• Task item
Every line of the records below that holds the word "which" belongs in the answer.

• Stored items
/-- The bulk load: all of the bytes or, where they would exceed the capacity, none of them, with the
first out-of-range address as payload (20_memory.md section 2, `MemLoad`; decision D15). -/
def Obligations.MemLoadPlacesAllOrNothing : Prop :=
  ∀ (cfg : Config) (m : Memory) (bytes : List Byte) (start : Nat), m.wf →
    (start + bytes.length ≤ cfg.memSize → ∃ m', memLoad cfg m bytes start = .ok m' ∧
      (∀ (i : Nat) (_ : i < bytes.length), memRead cfg m' (start + i) = .ok bytes[i]) ∧
      (∀ a, a < start ∨ start + bytes.length ≤ a → memRead cfg m' a = memRead cfg m a)) ∧
    (cfg.memSize < start + bytes.length →
      memLoad cfg m bytes start = .error (.outOfBounds (max start cfg.memSize)))

/-- 10_state.md R23: the checked register read; the index is never masked, wrapped or clamped. -/
def Obligations.RegisterReadIsChecked : Prop :=
  ∀ (regs : RegFile) (i : Nat),
    (∀ _ : i < 8, readReg regs i = .ok regs[i]) ∧ (8 ≤ i → readReg regs i = .error (.outOfBounds i))

/-- The checked register write: the value modulo 2^8 at the index, every other register as before
(10_state.md section 2; decision D20 on values wider than a register). -/
def Obligations.RegisterWriteIsChecked : Prop :=
  ∀ (regs : RegFile) (i v : Nat),
    (i < 8 → ∃ regs' w, writeReg regs i v = .ok regs' ∧ readReg regs' i = .ok w ∧ w.toNat = v % 2 ^ 8 ∧
      ∀ j, j ≠ i → readReg regs' j = readReg regs j) ∧
    (8 ≤ i → writeReg regs i v = .error (.outOfBounds i))

/-- ADD and MULTIPLY on registers in range: the value modulo 256 is returned and written to the first
register alone (43_alu_multiply.md section 1; decisions D1, D11, D12). -/
def Obligations.AluAddsAndMultipliesModulo256 : Prop :=
  ∀ (regs : RegFile) (d s : Nat) (_ : d < 8) (_ : s < 8),
    (∃ r : Word, aluApply .add d s regs = .ok (r, regs.set d r) ∧
      r.toNat = (regs[d].toNat + regs[s].toNat) % 256) ∧
    (∃ r : Word, aluApply .multiply d s regs = .ok (r, regs.set d r) ∧
      r.toNat = (regs[d].toNat * regs[s].toNat) % 256)

/-- The order of the ALU's checks: tag, then the destination index, then the operand index
(43_alu_multiply.md section 1; decision D8). -/
def Obligations.AluChecksTagThenRegisters : Prop :=
  (∀ (t d s : Nat) (regs : RegFile),
    aluApply (.other t) d s regs = .error (.unsupportedOperation (.other t))) ∧
  (∀ (op : AluOp) (d s : Nat) (regs : RegFile), op = .add ∨ op = .multiply →
    (8 ≤ d → aluApply op d s regs = .error (.outOfBounds d)) ∧
    (d < 8 → 8 ≤ s → aluApply op d s regs = .error (.outOfBounds s)))

/-- 60_exceptions.md R162: the payload is the offending tag, only the tag check raises it, and no
program can cause it. -/
def Obligations.UnsupportedOperationIsUnreachable : Prop :=
  (∀ (op tag : AluOp) (d s : Nat) (regs : RegFile),
    aluApply op d s regs = .error (.unsupportedOperation tag) ↔ (tag = op ∧ op ≠ .add ∧ op ≠ .multiply)) ∧
  (∀ (cfg : Config) (s t : State) (tag : AluOp),
    stepAt cfg s = .next t → t.fault ≠ some (.unsupportedOperation tag))

/-! ### The instructions: results and completion -/

/-- NO_OP and HALT complete in every state (41_system.md; that HALT advances pc is 90_conflicts.md C3). -/
def Obligations.SystemInstructionsComplete : Prop :=
  ∀ s : State,
    exec .noOp s = .next { s with pc := s.pc + 1#8 } ∧
    exec .halt s = .next { s with run := .halted, pc := s.pc + 1#8 }

/-- PRINT completes on every register in range (42_move_output.md). -/
def Obligations.PrintCompletes : Prop :=
  ∀ (s : State) (a : Nat) (_ : a < 8),
    exec (.print a) s = .next { s with out := s.out ++ [s.regs[a]], pc := s.pc + 2#8 }

/-- LOAD_IMMEDIATE completes on every register in range and every value (42_move_output.md). -/
def Obligations.LoadImmediateCompletes : Prop :=
  ∀ (s : State) (a : Nat) (b : Byte) (_ : a < 8),
    exec (.loadImmediate a b) s = .next { s with regs := s.regs.set a b, pc := s.pc + 3#8 }

/-- MULTIPLY completes on any two registers in range, the same one twice included: the low 8 bits of
the product of the values before the write (43_alu_multiply.md section 1; decision D1). -/
def Obligations.MultiplyCompletes : Prop :=
  ∀ (s : State) (a b : Nat) (_ : a < 8) (_ : b < 8),
    ∃ r : Word, r.toNat = (s.regs[a].toNat * s.regs[b].toNat) % 256 ∧
      exec (.multiply a b) s = .next { s with regs := s.regs.set a r, pc := s.pc + 3#8 }

/-- A register index of 8 or more is never masked: the form takes OutOfBounds(index), for MULTIPLY the
first bad one, and nothing but the latch changes (60_exceptions.md; decisions D6, D8). -/
def Obligations.BadRegisterIndexIsTaken : Prop :=
  ∀ s : State,
    (∀ a, 8 ≤ a → exec (.print a) s = .next { s with fault := some (.outOfBounds a) }) ∧
    (∀ a b, 8 ≤ a → exec (.loadImmediate a b) s = .next { s with fault := some (.outOfBounds a) }) ∧
    (∀ a b, 8 ≤ a → exec (.multiply a b) s = .next { s with fault := some (.outOfBounds a) }) ∧
    (∀ a b, a < 8 → 8 ≤ b → exec (.multiply a b) s = .next { s with fault := some (.outOfBounds b) })

/-- The value of a product does not depend on the operand order; which register receives it does
(43_alu_multiply.md section 1; 95_test_vectors.md S4). -/
def Obligations.MultiplyValueCommutes : Prop :=
  ∀ (s : State) (a b : Nat) (_ : a < 8) (_ : b < 8),
    ∃ t u : State, exec (.multiply a b) s = .next t ∧ exec (.multiply b a) s = .next u ∧
      t.regs[a] = u.regs[b] ∧ (a ≠ b → t.regs[b] = s.regs[b] ∧ u.regs[a] = s.regs[a])

/-! ### The instructions: frames -/

/-- What LOAD_IMMEDIATE and MULTIPLY leave unchanged: every register but the one their first operand
names, every byte of memory, `run`, `out`, and the fault latch where the register indices are in range
(42_move_output.md; 43_alu_multiply.md; 60_exceptions.md section 2). -/
def Obligations.RegisterWritersFrame : Prop :=
  (∀ (s t : State) (a : Nat) (v : Byte), exec (.loadImmediate a v) s = .next t →
    (∀ j, j ≠ a → readReg t.regs j = readReg s.regs j) ∧
    (∀ (cfg : Config) (addr : Nat), memRead cfg t.mem addr = memRead cfg s.mem addr) ∧
    t.run = s.run ∧ t.out = s.out ∧ (a < 8 → t.fault = s.fault)) ∧
  (∀ (s t : State) (a b : Nat), exec (.multiply a b) s = .next t →
    (∀ j, j ≠ a → readReg t.regs j = readReg s.regs j) ∧
    (∀ (cfg : Config) (addr : Nat), memRead cfg t.mem addr = memRead cfg s.mem addr) ∧
    t.run = s.run ∧ t.out = s.out ∧ (a < 8 → b < 8 → t.fault = s.fault))

/-- What NO_OP, HALT and PRINT leave unchanged: every register and every byte of memory; HALT changes
only `run` beside pc, PRINT only `out` (and the fault latch where the index is out of range), NO_OP
nothing (41_system.md; 42_move_output.md). -/
def Obligations.NonWritersFrame : Prop :=
  (∀ s t : State, exec .noOp s = .next t →
    (∀ j, readReg t.regs j = readReg s.regs j) ∧
    (∀ (cfg : Config) (addr : Nat), memRead cfg t.mem addr = memRead cfg s.mem addr) ∧
    t.run = s.run ∧ t.out = s.out ∧ t.fault = s.fault) ∧
  (∀ s t : State, exec .halt s = .next t →
    (∀ j, readReg t.regs j = readReg s.regs j) ∧
    (∀ (cfg : Config) (addr : Nat), memRead cfg t.mem addr = memRead cfg s.mem addr) ∧
    t.out = s.out ∧ t.fault = s.fault) ∧
  (∀ (s t : State) (a : Nat), exec (.print a) s = .next t →
    (∀ j, readReg t.regs j = readReg s.regs j) ∧
    (∀ (cfg : Config) (addr : Nat), memRead cfg t.mem addr = memRead cfg s.mem addr) ∧
    t.run = s.run ∧ (a < 8 → t.fault = s.fault))

/-! ### The instructions: whole cycles -/

/-- 41_system.md R120: a HALT cycle, in the last cell too, advancing pc (90_conflicts.md C3); no further
cycle follows; and only a byte fetched at pc as an opcode halts the machine. -/
def Obligations.HaltCycleStopsTheMachine : Prop :=
  ∀ (cfg : Config) (s : State), s.enabled →
    (memRead cfg s.mem s.pc.toNat = .ok 0x01#8 →
      stepAt cfg s = .next { s with run := .halted, pc := s.pc + 1#8 } ∧
      stepAt cfg { s with run := .halted, pc := s.pc + 1#8 } = .fault .halted ∧
      (cfg.wf → (s.pc + 1#8).toNat = s.pc.toNat + 1)) ∧
    (∀ t, stepAt cfg s = .next t → t.run = .halted → memRead cfg s.mem s.pc.toNat = .ok 0x01#8)

/-- 41_system.md R121: a NO_OP cycle; in the last cell the next cycle raises OutOfBounds(N); and a
machine whose cells from pc on are all zero slides through them to pc = N and crashes there. -/
def Obligations.NoOpCyclesSlideToTheEnd : Prop :=
  ∀ (cfg : Config) (s : State), cfg.wf → s.enabled →
    (memRead cfg s.mem s.pc.toNat = .ok 0x00#8 →
      stepAt cfg s = .next { s with pc := s.pc + 1#8 } ∧
      (s.pc.toNat + 1 = cfg.memSize →
        stepAt cfg { s with pc := s.pc + 1#8 } =
          .next { s with pc := s.pc + 1#8, fault := some (.outOfBounds cfg.memSize) })) ∧
    (s.pc.toNat ≤ cfg.memSize →
      (∀ a, s.pc.toNat ≤ a → a < cfg.memSize → memRead cfg s.mem a = .ok 0x00#8) →
      runFor cfg (cfg.memSize - s.pc.toNat) s = { s with pc := BitVec.ofNat 8 cfg.memSize } ∧
      runFor cfg (cfg.memSize - s.pc.toNat + 1) s =
        { s with pc := BitVec.ofNat 8 cfg.memSize, fault := some (.outOfBounds cfg.memSize) })

/-- 42_move_output.md R131: a PRINT cycle with its exceptions in the order of the checks. -/
def Obligations.PrintCycle : Prop :=
  ∀ (cfg : Config) (s : State), s.enabled → memRead cfg s.mem s.pc.toNat = .ok 0x47#8 →
    let a := (cell s.mem (s.pc.toNat + 1)).toNat
    stepAt cfg s = .next (
      if cfg.memSize ≤ s.pc.toNat + 1 then { s with fault := some (.outOfBounds (s.pc.toNat + 1)) }
      else if h : a < 8 then { s with out := s.out ++ [s.regs[a]], pc := s.pc + 2#8 }
      else { s with fault := some (.outOfBounds a) })

/-- A LOAD_IMMEDIATE cycle with its exceptions in the order of the checks (42_move_output.md; the order
of the checks is decisions D7 and D8). -/
def Obligations.LoadImmediateCycle : Prop :=
  ∀ (cfg : Config) (s : State), s.enabled → memRead cfg s.mem s.pc.toNat = .ok 0x82#8 →
    let a := (cell s.mem (s.pc.toNat + 1)).toNat
    let b := cell s.mem (s.pc.toNat + 2)
    stepAt cfg s = .next (
      if cfg.memSize ≤ s.pc.toNat + 1 then { s with fault := some (.outOfBounds (s.pc.toNat + 1)) }
      else if cfg.memSize ≤ s.pc.toNat + 2 then { s with fault := some (.outOfBounds (s.pc.toNat + 2)) }
      else if h : a < 8 then { s with regs := s.regs.set a b, pc := s.pc + 3#8 }
      else { s with fault := some (.outOfBounds a) })

/-- A MULTIPLY cycle with its exceptions in the order of the checks (43_alu_multiply.md section 1; the
order of the checks is decisions D7 and D8, the width of the product D1). -/
def Obligations.MultiplyCycle : Prop :=
  ∀ (cfg : Config) (s : State), s.enabled → memRead cfg s.mem s.pc.toNat = .ok 0xA2#8 →
    let a := (cell s.mem (s.pc.toNat + 1)).toNat
    let b := (cell s.mem (s.pc.toNat + 2)).toNat
    stepAt cfg s = .next (
      if cfg.memSize ≤ s.pc.toNat + 1 then { s with fault := some (.outOfBounds (s.pc.toNat + 1)) }
      else if cfg.memSize ≤ s.pc.toNat + 2 then { s with fault := some (.outOfBounds (s.pc.toNat + 2)) }
      else if ha : a < 8 then
        if hb : b < 8 then
          { s with
            regs := s.regs.set a (BitVec.ofNat 8 (s.regs[a].toNat * s.regs[b].toNat))
            pc := s.pc + 3#8 }
        else { s with fault := some (.outOfBounds b) }
      else { s with fault := some (.outOfBounds a) })

/-- 30_encoding.md R86 and 60_exceptions.md R163: every other opcode byte is fatal wherever it is
fetched, the last cells of memory included (no operand byte is read), and the report holds the byte and
the pc, which is not advanced; `run` stays RUNNING and no further cycle follows. -/
def Obligations.UnknownOpcodesAreFatal : Prop :=
  ∀ (cfg : Config) (s : State) (opcode : Byte), s.enabled → memRead cfg s.mem s.pc.toNat = .ok opcode →
    opcode ∉ [0x00#8, 0x01#8, 0x47#8, 0x82#8, 0xA2#8] →
      stepAt cfg s = .next { s with fault := some (.unknownInstruction opcode s.pc) } ∧
      stepAt cfg { s with fault := some (.unknownInstruction opcode s.pc) } =
        .fault (.crashed (.unknownInstruction opcode s.pc))

/-- LOAD_IMMEDIATE followed immediately by PRINT of the same register emits the loaded value, unsigned,
for every register and value (95_test_vectors.md S3; 10_state.md section 2, decision D2). -/
def Obligations.LoadThenPrintEmitsTheValue : Prop :=
  ∀ (cfg : Config) (s : State) (r v : Byte), cfg.wf → s.enabled → r.toNat < 8 →
    s.pc.toNat + 5 ≤ cfg.memSize → cellsFrom s.mem 5 s.pc.toNat = [0x82#8, r, v, 0x47#8, r] →
      ∃ t u : State, stepAt cfg s = .next t ∧ stepAt cfg t = .next u ∧
        u.out = s.out ++ [v] ∧ readReg u.regs r.toNat = .ok v ∧ u.pc.toNat = s.pc.toNat + 5

/-! ### The cycle -/

/-- A cycle runs the decoded instruction: where the bytes from pc to the end of memory decode to `i`, the
cycle is `exec i`, with nothing around it (40_cycle.md section 1). -/
def Obligations.StepRunsDecodedInstruction : Prop :=
  ∀ (cfg : Config) (s : State) (i : Instr) (rest : List Byte), s.enabled →
    decode (cellsFrom s.mem (cfg.memSize - s.pc.toNat) s.pc.toNat) = .ok (i, rest) →
      i.wellFormed = true ∧ stepAt cfg s = exec i s

/-- Where the bytes from pc on do not decode, the cycle takes the error: an address out of range is
always N (20_memory.md section 3; decision D7). -/
def Obligations.StepTakesDecodeErrors : Prop :=
  ∀ (cfg : Config) (s : State) (e : DecodeError), s.enabled → s.pc.toNat ≤ cfg.memSize →
    decode (cellsFrom s.mem (cfg.memSize - s.pc.toNat) s.pc.toNat) = .error e →
      stepAt cfg s = .next { s with
        fault := some (match e with
          | .noOpcode => .outOfBounds cfg.memSize
          | .unknownOpcode opcode => .unknownInstruction opcode s.pc
          | .missingOperand _ => .outOfBounds cfg.memSize) }

/-- 40_cycle.md R101: the fetch reads the opcode byte at pc, and raises OutOfBounds(pc) where pc is not
in [0, N). -/
def Obligations.FetchIsCheckedAtPc : Prop :=
  ∀ (cfg : Config) (s : State), s.enabled →
    (s.pc.toNat < cfg.memSize → fetchOpcode cfg s = .ok (cell s.mem s.pc.toNat)) ∧
    (cfg.memSize ≤ s.pc.toNat →
      stepAt cfg s = .next { s with fault := some (.outOfBounds s.pc.toNat) })

/-- A cycle is performed if and only if `run` = RUNNING and `fault` = None, and it always ends in a next
state; in every other state `step` names the resting condition (40_cycle.md section 1; decision D5; the
name where both conditions hold is the model's choice, log entry 2). -/
def Obligations.CycleIffEnabled : Prop :=
  ∀ (cfg : Config) (s : State),
    (s.enabled → ∃ t, stepAt cfg s = .next t) ∧
    (∀ e, s.fault = some e → stepAt cfg s = .fault (.crashed e)) ∧
    (s.cleanHalt → stepAt cfg s = .fault .halted)

/-- Errors are precise: a raise changes nothing but the fault latch (60_exceptions.md section 2;
decisions D5 and D6). -/
def Obligations.RaiseChangesOnlyTheFaultLatch : Prop :=
  ∀ (cfg : Config) (s t : State) (e : FatalError),
    stepAt cfg s = .next t → t.fault = some e → t = { s with fault := some e }

/-- A completed cycle moves pc forward by the instruction's width, 1 to 3, without wrapping, to at most N
(10_state.md section 3; 40_cycle.md sections 1 and 2; decisions D3, D4, D9). -/
def Obligations.CompletedCycleStaysInMemory : Prop :=
  ∀ (cfg : Config) (s t : State), cfg.wf → stepAt cfg s = .next t → t.fault = none →
    ∃ opcode, memRead cfg s.mem s.pc.toNat = .ok opcode ∧
      t.pc.toNat = s.pc.toNat + opcodeWidth opcode ∧ t.pc.toNat ≤ cfg.memSize ∧
      1 ≤ opcodeWidth opcode ∧ opcodeWidth opcode ≤ 3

• Answer for this exercise
/-- The value of a product does not depend on the operand order; which register receives it does
the pc, which is not advanced; `run` stays RUNNING and no further cycle follows. -/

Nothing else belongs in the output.